WHAT TO DO: Across the entries below, tally every line that holds the string "kind" and reply with the number only.

Records excerpted from a collection:
---*---

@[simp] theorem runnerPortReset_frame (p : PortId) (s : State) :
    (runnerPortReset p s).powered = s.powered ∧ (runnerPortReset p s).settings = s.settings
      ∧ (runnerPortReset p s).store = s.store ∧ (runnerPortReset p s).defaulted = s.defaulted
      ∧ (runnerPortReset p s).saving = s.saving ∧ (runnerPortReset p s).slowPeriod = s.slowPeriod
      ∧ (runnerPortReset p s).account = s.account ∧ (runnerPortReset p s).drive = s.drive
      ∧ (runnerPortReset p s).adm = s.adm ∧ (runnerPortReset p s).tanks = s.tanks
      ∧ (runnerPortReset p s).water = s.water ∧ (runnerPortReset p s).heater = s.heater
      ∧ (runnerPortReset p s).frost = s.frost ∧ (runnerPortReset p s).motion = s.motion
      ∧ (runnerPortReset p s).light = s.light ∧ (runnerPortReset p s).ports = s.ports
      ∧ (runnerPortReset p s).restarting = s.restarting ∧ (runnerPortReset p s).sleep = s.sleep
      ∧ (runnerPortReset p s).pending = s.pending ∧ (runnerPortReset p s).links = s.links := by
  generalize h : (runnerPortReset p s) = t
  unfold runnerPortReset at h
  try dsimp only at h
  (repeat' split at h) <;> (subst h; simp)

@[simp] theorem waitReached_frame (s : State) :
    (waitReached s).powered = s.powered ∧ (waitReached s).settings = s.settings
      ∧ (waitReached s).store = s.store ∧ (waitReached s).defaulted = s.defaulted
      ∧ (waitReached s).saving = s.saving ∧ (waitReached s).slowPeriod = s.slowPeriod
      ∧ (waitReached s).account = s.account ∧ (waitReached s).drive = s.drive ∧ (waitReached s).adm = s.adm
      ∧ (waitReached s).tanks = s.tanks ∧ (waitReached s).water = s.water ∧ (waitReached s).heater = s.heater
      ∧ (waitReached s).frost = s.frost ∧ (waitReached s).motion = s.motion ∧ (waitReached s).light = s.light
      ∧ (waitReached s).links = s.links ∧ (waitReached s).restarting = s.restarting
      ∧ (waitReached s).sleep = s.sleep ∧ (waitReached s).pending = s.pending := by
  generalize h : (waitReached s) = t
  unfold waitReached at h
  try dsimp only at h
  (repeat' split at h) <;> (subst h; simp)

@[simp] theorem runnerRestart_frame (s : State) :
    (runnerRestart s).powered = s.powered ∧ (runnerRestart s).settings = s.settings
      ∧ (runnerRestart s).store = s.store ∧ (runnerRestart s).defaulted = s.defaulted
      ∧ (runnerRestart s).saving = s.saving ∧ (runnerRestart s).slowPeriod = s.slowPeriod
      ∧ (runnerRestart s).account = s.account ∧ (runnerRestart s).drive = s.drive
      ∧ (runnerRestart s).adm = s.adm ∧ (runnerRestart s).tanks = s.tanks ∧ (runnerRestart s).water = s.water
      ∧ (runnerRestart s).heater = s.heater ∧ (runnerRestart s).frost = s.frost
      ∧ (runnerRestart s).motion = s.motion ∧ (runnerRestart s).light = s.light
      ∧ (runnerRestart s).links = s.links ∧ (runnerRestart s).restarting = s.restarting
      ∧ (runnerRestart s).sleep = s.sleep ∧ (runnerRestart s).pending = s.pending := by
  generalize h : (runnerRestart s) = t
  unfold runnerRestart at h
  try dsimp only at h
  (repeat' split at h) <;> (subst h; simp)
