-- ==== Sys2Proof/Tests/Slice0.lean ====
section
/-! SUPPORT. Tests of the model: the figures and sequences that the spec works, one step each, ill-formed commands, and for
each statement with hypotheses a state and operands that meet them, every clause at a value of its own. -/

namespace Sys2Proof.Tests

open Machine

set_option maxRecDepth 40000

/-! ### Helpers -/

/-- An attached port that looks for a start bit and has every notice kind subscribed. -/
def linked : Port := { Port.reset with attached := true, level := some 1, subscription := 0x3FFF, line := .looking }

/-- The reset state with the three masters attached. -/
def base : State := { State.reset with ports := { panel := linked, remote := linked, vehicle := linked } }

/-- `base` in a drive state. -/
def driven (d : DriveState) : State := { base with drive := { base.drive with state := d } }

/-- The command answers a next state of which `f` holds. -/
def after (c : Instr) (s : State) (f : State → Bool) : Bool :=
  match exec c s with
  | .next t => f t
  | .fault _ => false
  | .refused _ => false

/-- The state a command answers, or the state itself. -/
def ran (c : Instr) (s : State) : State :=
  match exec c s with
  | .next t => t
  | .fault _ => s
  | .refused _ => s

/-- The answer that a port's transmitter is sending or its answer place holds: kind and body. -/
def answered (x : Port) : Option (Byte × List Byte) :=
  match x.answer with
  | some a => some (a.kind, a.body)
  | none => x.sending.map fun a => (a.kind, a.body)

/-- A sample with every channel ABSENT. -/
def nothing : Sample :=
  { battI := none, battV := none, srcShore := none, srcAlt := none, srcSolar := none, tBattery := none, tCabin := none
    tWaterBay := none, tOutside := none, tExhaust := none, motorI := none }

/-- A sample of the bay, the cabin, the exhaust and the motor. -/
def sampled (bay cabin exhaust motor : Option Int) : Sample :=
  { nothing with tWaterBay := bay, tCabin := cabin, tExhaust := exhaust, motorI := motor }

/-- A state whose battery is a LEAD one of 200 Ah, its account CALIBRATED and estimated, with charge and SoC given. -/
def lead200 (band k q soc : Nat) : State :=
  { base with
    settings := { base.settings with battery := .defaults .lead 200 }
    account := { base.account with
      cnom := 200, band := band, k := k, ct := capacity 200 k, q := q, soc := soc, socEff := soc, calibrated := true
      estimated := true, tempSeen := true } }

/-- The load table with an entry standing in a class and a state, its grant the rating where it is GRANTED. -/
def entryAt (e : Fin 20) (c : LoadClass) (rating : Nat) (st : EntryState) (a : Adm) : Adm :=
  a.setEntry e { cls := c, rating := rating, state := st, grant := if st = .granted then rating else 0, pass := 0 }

---*---

EXERCISE OUTPUT: 4